The name stuck because of what the law caused. It is not a law literally titled "the cookie law." The ePrivacy Directive was passed in 2002 and amended in 2009. It earned the nickname because of its most notable effect: the worldwide spread of cookie consent pop-ups after the 2009 amendment took effect. Before that amendment, EU rules on cookies allowed a lighter, opt-out approach. The 2009 change flipped cookies to today's opt-in model. Sites must ask first, not just offer a way to say no later.
For the directive's full legislative history, articles, and mechanics, see the ePrivacy Directive.
Which Laws Make Up the "EU Cookie Law"? (ePrivacy Directive + GDPR)
The "EU cookie law" is really two instruments working together, not one statute. Each does a different job.
| Instrument | What it governs |
|---|---|
| ePrivacy Directive (2002/58/EC, amended by 2009/136/EC) | Requires prior consent before storing or accessing information on a visitor's device, including cookies |
| GDPR (Regulation (EU) 2016/679) | Sets the legal standard for what counts as valid consent, and governs how any personal data collected is processed and stored |
The ePrivacy Directive mandates the consent rule for cookies. The GDPR establishes the rules for how that personal data must be handled, stored, and processed once collected. The 2009 amendment, Directive 2009/136/EC, is the specific change that introduced prior consent for cookies. Before 2009, EU rules permitted a lighter opt-out approach; after it, sites had to ask first.
The GDPR itself barely mentions cookies. It refers to them once, in Recital 30, which notes that cookie identifiers can be combined with other data to identify a person. That combination can qualify as personal data in certain circumstances. The detailed cookie rule comes from the ePrivacy Directive, not the GDPR's main text.
For the GDPR's full scope beyond cookies, see the GDPR. Both instruments sit within the wider family of EU and global privacy laws that govern how businesses handle personal data.
When Does the EU Cookie Law Apply, and to Whom?
The EU cookie law applies to any website or app that sets non-essential cookies on a visitor's device in the EU or EEA. This holds regardless of where the business itself is based.

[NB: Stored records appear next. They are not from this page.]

-- ==== Sys2Proof/Machine/CellCore.lean ====
section
/-! DEFINITION. Jobs of the Loft: pools, starts, completion and abandonment, map rows (R193, R201 to R212). -/

namespace Sys2Proof.Machine

/-! ### Pools, images, cells -/

def Loft.cellOf (l : Loft) (c : Nat) : Cell := vget l.cell c {}
def State.cell (s : State) (c : Nat) : Cell := s.loft.cellOf c
def State.setCell (c : Nat) (x : Cell) (s : State) : State := s.withLoft { s.loft with cell := vset s.loft.cell c x }

/-- Cells of a pool, ascending. -/
def Pool.cells (p : Pool) : List Nat :=
  onesOf p.quad.toNat 32 ++ (onesOf p.quadh.toNat 32).map (· + 32) ++ (onesOf (fget p.cplx F.POOL_CELLS.CELLS) 8).map (· + 64)
def Pool.work (p : Pool) : Nat := fget p.cfg F.POOL_CFG.WORK
def Pool.on (p : Pool) : Bool := fbit p.cfg F.POOL_CFG.ENABLE
def Pool.program (p : Pool) : Nat := fget p.cfg F.POOL_CFG.PROGRAM
/-- The pool holds complex cells. -/
def Pool.complex (p : Pool) : Bool := fget p.cplx F.POOL_CELLS.CELLS != 0

/-- A pool's setting for a job whose input begins at a frame (R204). -/
def Loft.poolAt (l : Loft) (i frame : Nat) : Pool :=
  match (l.past.filter (fun e => e.2.1 == i && frame < e.1)).getLast? with
  | some (_, _, p) => p
  | none => vget l.pool i {}

/-- POOL_SET takes effect (R204): jobs with earlier input keep the setting before. A budget of 0 is the bound image's own (Tables 11.5 and 11.8). -/
def State.applyPoolSet (p : Stamped) (s : State) : State :=
  let i := p.item
  let l := s.loft
  let old := vget l.pool i {}
  let cplx := wat p.words 4
  let cfg := wat p.words 1 &&& 0x3FF
  let own := match l.image (fget cfg F.POOL_CFG.PROGRAM) with | some m => m.budget | none => 0
  let new : Pool := { cfg, quad := wat p.words 2, quadh := wat p.words 3
                      cplx := if fget cplx F.POOL_CPLX.INSTR_BUDGET = 0 then fset cplx F.POOL_CPLX.INSTR_BUDGET own else cplx }
  s.withLoft { l with pool := vset l.pool i new, past := ((p.frame.getD 0, i, old) :: l.past).take 64 }

/-- Waiting POOL_SET changes that are due at a frame take effect. -/
def State.poolChanges (frame : Nat) (s : State) : State := s.applyDue (fun p => p.code == cPoolSet) frame State.applyPoolSet

/-- KIND of an image: 1 complex (Table 13.1, Table 11.5). -/
def Loft.imageComplex (l : Loft) (i : Nat) : Bool :=
  if isLibrary i then i == 1 || i == imgZorder else match l.image i with | some m => m.complex | none => false

/-- The pool that takes a kind of work (R201): the lowest enabled one; a zone's by the kind of its image. -/
def Loft.poolFor (l : Loft) (work : Work) (image : Option Nat) (frame : Nat) : Option (Nat × Pool) :=
  let ps := (List.range 8).map (fun i => (i, l.poolAt i frame))
  let num := match work with | .map => 0 | .zone => 1 | .raman => 2
  ps.find? (fun e => e.2.on && e.2.work == num && (match image with | some m => e.2.complex == l.imageComplex m | none => true))

/-- INSTR_BUDGET of a pool; while it holds 0 it is the image's own (Table 11.8). -/
def Loft.budget (l : Loft) (p : Pool) (image : Nat) : Nat :=
  let b := fget p.cplx F.POOL_CPLX.INSTR_BUDGET
  if b != 0 then b else match l.image image with | some m => m.budget | none => 16777215

/-- The pool a cell belongs to. -/
def Loft.poolOf (l : Loft) (c : Nat) : Nat := ((List.range 8).find? (fun i => (vget l.pool i {}).cells.contains c)).getD 0

/-- CELLc_STAT and LOFT_STAT as they read. -/
def Loft.cellStat (l : Loft) (c : Nat) : Word :=
  fset (fsetB (l.cellOf c).stat F.CELL_STAT.BUSY (l.cellOf c).job.isSome) F.CELL_STAT.POOL (l.poolOf c)
def Loft.statWord (l : Loft) : Word :=
  fset (fset l.stat F.LOFT_STAT.SLOTS_USED l.slots.length) F.LOFT_STAT.BUSY_CELLS (l.cell.toList.filter (fun c => c.job.isSome)).length

/-! ### Places in the Landing (Table 11.2) -/

def landSlot (i : Nat) : Nat := i * 20480
def landRows : Nat := 0x100000
def landRaman : Nat := 0x180000
/-- Result staging (DESIGN CHOICE, log entry 71): 8 KiB for each cell's result window, then the copies of rows that zone jobs read. -/
def landResult (c : Nat) : Nat := 0x200000 + 0x2000 * c
def resultLen : Nat := 0x2000
def landCopies : Nat := 0x290000

/-- The program of a loaded image, as a cell loads it (R204). -/
def Loft.program (l : Loft) (i : Nat) : List (BitVec 64) :=
  match l.image i with | some m => (List.range m.codeWords).map (fun pc => BitVec.ofNat 64 (leAt (l.read (m.at_ + 8 * pc) 8) 0 8)) | none => []

/-- The table of a loaded image. -/
def Loft.table (l : Loft) (i : Nat) : List Byte :=
  match l.image i with | some m => l.read m.tab m.tableBytes | none => []

/-- The Landing's place that a report names: 0x80 plus the 20 KiB that holds the codeword. -/
def landPlace (cw : Nat) : Nat := 0x80 + min 0x7F (cw / 1280)

/-- A codeword of a Loft memory is found with one symbol in error, or beyond correction (R193). `what`: the cell, or 0x80 plus the Landing's
slot number. -/
def State.loftEcc (k : ReadCheck) (what : Nat) (s : State) : State :=
  match k with
  | .clean => s
  | .symbol _ => s.withLoft { s.loft with ecc := finc s.loft.ecc F.LOFT_ECC.CORRECTED }
  | .beyond _ => (s.withLoft { s.loft with ecc := finc s.loft.ecc F.LOFT_ECC.UNCORRECTED }).report srcLoftUncorr what
/-- It cannot be corrected. -/
def beyondRepair : ReadCheck → Bool
  | .beyond _ => true
  | _ => false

Two points matter for anyone asking whether this affects them:
- Extraterritorial reach. A US or otherwise non-EU site with EU or EEA visitors is in scope. The law triggers on the visitor's location, not the company's headquarters.
- No small-business exemption. The rule triggers on the cookies and trackers a site sets, not on company size or revenue. A solo blogger running Google Analytics without consent is technically in the same position as a large enterprise doing the same thing.

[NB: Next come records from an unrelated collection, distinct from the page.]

-- ==== Sys2Proof/Machine/Crc.lean ====
section
/-! DEFINITION. CRC-32C, the check of blocks, bulk headers, images and frames (R3). -/

namespace Sys2Proof.Machine

/-- One bit of the reflected CRC-32C register. -/
def crcBit (c : Nat) : Nat := if c % 2 = 1 then (c / 2) ^^^ 0x82F63B78 else c / 2

/-- `n` bits of it. -/
def crcBits : Nat → Nat → Nat
  | 0, c => c
  | n + 1, c => crcBits n (crcBit c)

/-- One byte. -/
def crcByte (c : Nat) (b : Byte) : Nat := crcBits 8 (c ^^^ b.toNat)

/-- CRC-32C of a byte list: all-ones start, final inversion. -/
def crc32c (bs : List Byte) : Nat := (bs.foldl crcByte 0xFFFFFFFF) ^^^ 0xFFFFFFFF

end Sys2Proof.Machine
end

What Does the EU Cookie Law Require? (Valid Consent)
To use non-essential cookies, a site must get the visitor's valid consent first. Valid consent under the EU cookie law has six specific components:
- Prior consent. Non-essential cookies cannot activate until the visitor explicitly agrees. Loading trackers before a response, then asking after the fact, does not satisfy the rule.
- Opt-in only. Pre-ticked boxes, implied consent, and scroll-to-consent are not valid. The visitor must take a clear, affirmative action.

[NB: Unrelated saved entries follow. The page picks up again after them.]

-- ==== Sys2Proof/Machine/Triggers.lean ====
section
/-! DEFINITION. Versions at the vector unit and at the trigger units, missing verdicts, and the record copier (R239, R253 to R265). -/

namespace Sys2Proof.Machine

/-! ### VERSION_COMMIT (R238, R239, R260) -/

/-- A unit has to see a version: it is enabled, or something waits in its queue, or a TRIG_SET is due. -/
def TrigUnit.sees (x : TrigUnit) (f : Nat) : Bool :=
  x.c.on || !x.queue.isEmpty || x.due.any (fun e => e.1 ≤ f && match e.2 with | .config _ => true | _ => false)

/-- An enabled unit's queue holds 65,536 versions (R259). -/
def State.queueFull (s : State) : Bool := s.trig.units.toList.any (fun x => x.c.on && decide (65536 ≤ x.queue.length))

/-- Verdicts that no queued version and no version of the last second can need leave the list. -/
def Triggers.prune (t : Triggers) (time : Nat) : Triggers :=
  { t with verdicts := t.verdicts.filter (fun v => decide (time < v.time + sec) || t.units.toList.any (fun x => x.queue.any (fun q => q.time == v.time))) }

/-- This device's verdict word for a version: held, and sent on the ring (R260). -/
def State.giveVerdict (v : Version) (s : State) : State :=
  let g := s.ownVerdict v
  let t := s.trig.prune v.time
  let s1 := { s with trig := { t with verdicts := t.verdicts ++ [{ time := v.time, device := s.host.serial, groups := g }] } }
  if s.cwRing then s1.cwSend [0, 1] cwVerdict (leBytes 8 v.time ++ leBytes 1 g) else s1

/-- A version reaches a unit: its queue, or at once a unit that has nothing to do with it. -/
def TrigUnit.receive (x : TrigUnit) (v : Version) : TrigUnit :=
  if x.sees v.frame then { x with queue := x.queue ++ [v] } else (x.advance v.frame).pass v

/-- Version f is committed. -/
def State.commitVersion (f : Nat) (s : State) : State :=
  let time := s.boundaryTime f
  let s1 := (List.range 256).foldl (fun t z => t.commitZone f z) s
  let bits := s1.loft.vector
  let s2 := s1.withLoft { s1.loft with vec := { s1.loft.vec with next := some (f + 1), bits, frameTime := time, held := false } }
  let v : Version := { frame := f, time, vector := bits.toList }
  let s3 := s2.giveVerdict v
  { s3 with trig := { s3.trig with units := s3.trig.units.map (fun x => x.receive v) } }

/-- VERSION_COMMIT (R238, R239): the next version, once every zone has delivered and every trigger queue has room; after a stop, up to the probe's last
frame. -/
def execVersionCommit (s : State) : Res :=
  match s.loft.vec.next with
  | none => .next s
  | some f =>
    if !s.power.loft then .next s
    else if !s.probe.running && decide (s.probe.frontier ≤ f) then .next (s.withLoft { s.loft with vec := { s.loft.vec with next := none, held := false } })
    else
      let s1 := (s.distribute f).distributeTrig f
      let s2 := (List.range 256).foldl (fun t z => t.advanceZone z f) s1
      if !s2.delivered f then .next s
      else if s2.queueFull then
        if s.loft.vec.held || decide (s.now < s.boundaryTime f) then .next s
        else .next (s.withLoft { s.loft with vec := { s.loft.vec with held := true, stat := finc s.loft.vec.stat F.VEC_STAT.WAITS } })
      else .next ((s2.untilTime (s.boundaryTime f)).commitVersion f)

/-! ### TRIGGER_VERSION (R255 to R261) -/

/-- Offset from the Loft base of the last RWE register of unit u that a TRIG_SET due at f finds changed (R266). -/
def TrigUnit.ignoredAt (x : TrigUnit) (u f : Nat) : Nat :=
  x.due.foldl (fun a e =>
    match e.2 with
    | .config n =>
      if f < e.1 then a
      else
        let d : List Bool := [n.cfg &&& 0x1FFE != x.c.cfg &&& 0x1FFE, n.pre != x.c.pre, n.post != x.c.post, n.hold != x.c.hold, n.first != x.c.first,
          n.count != x.c.count, n.interval != x.c.interval, n.period != x.c.period]
        match (d.zipIdx.filter (·.1)).getLast? with | some (_, i) => 0xB000 + 0x40 * u + 4 * i | none => a
    | _ => a) 0

/-- A TRIG_SET on an enabled unit leaves its RWE fields (R266): LOFT_STAT.WRITE_IGNORED and TRIG_WI. -/
def State.flagIgnored (u f : Nat) (s : State) : State :=
  let x := s.unit u
  if !x.ignores f then s
  else
    { s with loft := { s.loft with stat := fset s.loft.stat F.LOFT_STAT.WRITE_IGNORED 1 }
             trig := { s.trig with wi := w32 (x.ignoredAt u f) } }

/-- A version at a unit, the changes due at it made (R256). -/
def State.takeVersion (u : Nat) (v : Version) (rest : List Version) (s : State) : State :=
  let x := (s.unit u).advance v.frame
  let ds := s.verdictsFor x v
  let s1 := (s.flagIgnored u v.frame).setUnit u { x with queue := rest }
  if !x.c.on then s1.setUnit u ({ x with queue := rest }.pass v)
  else s1.judgeVersion u v (ds.any x.bitOf) (ds.any (fun d => x.bitOf d && d.device != s.host.serial)) (ds.any (·.missing))

/-- TRIGGER_VERSION (R256 to R261): unit u takes its next version; a ring unit once it holds every verdict, a re-arming one once its record is copied. -/
def execTriggerVersion (u : Fin 16) (s : State) : Res :=
  let x := s.unit u.val
  match x.queue with
  | [] => if s.loft.vec.next.isNone && !x.due.isEmpty then .next (s.setUnit u.val (x.due.foldl (fun y e => y.applyDue e.1 e.2) { x with due := [] })) else .next s
  | v :: rest =>
    let y := x.advance v.frame
    if y.c.on && y.c.ring && (s.awaits v.time).any (fun d => (s.verdictOf d v.time).isNone) then .next s
    else if y.c.on && y.waitsAt v.frame && !s.copied y then
      if fbit x.stat F.TRIG_STAT.WAITING then .next s
      else .next (s.setUnit u.val { x with stat := finc (fset x.stat F.TRIG_STAT.WAITING 1) F.TRIG_STAT.WAITS })
    else .next (s.takeVersion u.val v rest)

/-! ### VERDICT_TIMEOUT (R260) -/

/-- The earliest frame time at the front of a ring unit's queue for which a verdict is missing. -/
def State.missingTime (s : State) : Option Nat :=
  let times := s.trig.units.toList.filterMap (fun x =>
    match x.queue with
    | [] => none
    | v :: _ =>
      let y := x.advance v.frame
      if y.c.on && y.c.ring && (s.awaits v.time).any (fun d => (s.verdictOf d v.time).isNone) then some v.time else none)
  times.foldl (fun m t => match m with | none => some t | some n => some (min n t)) none

/-- VERDICT_TIMEOUT (R260): 10 ms after the frame a missing verdict is taken as 0 and reported. -/
def execVerdictTimeout (s : State) : Res :=
  match s.missingTime with
  | none => .next s
  | some t =>
    let s1 := s.untilTime (t + 10 * ms)
    let gone := (s1.awaits t).filter (fun d => (s1.verdictOf d t).isNone)
    .next (gone.foldl (fun (a : State) d =>
      let w : Verdict := { time := t, device := d, groups := 0, missing := true }
      let b : State := { a with trig := { a.trig with verdicts := a.trig.verdicts ++ [w] } }
      (b.report srcCausewayVerdict 0).emitAt (some t) evVerdictMissing (w64 t ++ w64 d)) s1)

/-! ### The copier (R262 to R265) -/

/-- Frames of a record: F − PRE to F + POST − 1. -/
def Record.from_ (r : Record) : Nat := r.fireFrame - r.pre
def Record.end_ (r : Record) : Nat := r.fireFrame + r.post

/-- The copier may take a fired record: no unit can still make an earlier one (R262). -/
def State.mayTake (s : State) (r : Record) : Bool :=
  (List.range 16).all (fun u => (s.unit u).queue.all (fun v => decide (r.fireFrame < v.frame) || (v.frame == r.fireFrame && decide (r.unit < u))))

- Granular control. Visitors must be able to accept or reject categories separately, such as analytics versus marketing, rather than facing a single all-or-nothing choice.
- Equal options. Rejecting cookies must be as easy and visually accessible as accepting them.
- Easy withdrawal. Changing or withdrawing consent must be just as easy as giving it in the first place.
- Clear information. Visitors need plain-language information about what each cookie does and why, before they consent.
A site must also document and store the consent it receives. It must still let visitors use the core service even if they refuse non-essential cookies. For the full compliance checklist and banner requirements, see GDPR cookie consent requirements.
Which Cookies Are Exempt? (The "Strictly Necessary" Rule)
Cookies that are strictly necessary to deliver a service the visitor actually requested do not need consent. Everything else does.
Common examples of strictly necessary cookies:
- Cookies that remember shopping-cart items so an order persists across pages or after a visitor logs back in
- Session cookies that keep a logged-in area secure, such as an online banking session
- Load-balancing cookies that distribute traffic across servers so a page loads reliably
Analytics and advertising cookies are not strictly necessary, even when a business considers them important to running its site. A cookie only qualifies for the exemption if it is essential to fulfil the visitor's specific request, not merely convenient or useful to the business. Google Analytics, ad-tech pixels, and most third-party tracking scripts fall outside this exemption and require consent like any other non-essential cookie.
How Is the EU Cookie Law Enforced (and What Are the Penalties)?
The EU cookie law is enforced at the national level by each EU country's Data Protection Authority, not by a single central EU regulator. That is because the ePrivacy Directive is a directive, not a regulation. It gets transposed into each member state's own national law, and each country's authority enforces its own version.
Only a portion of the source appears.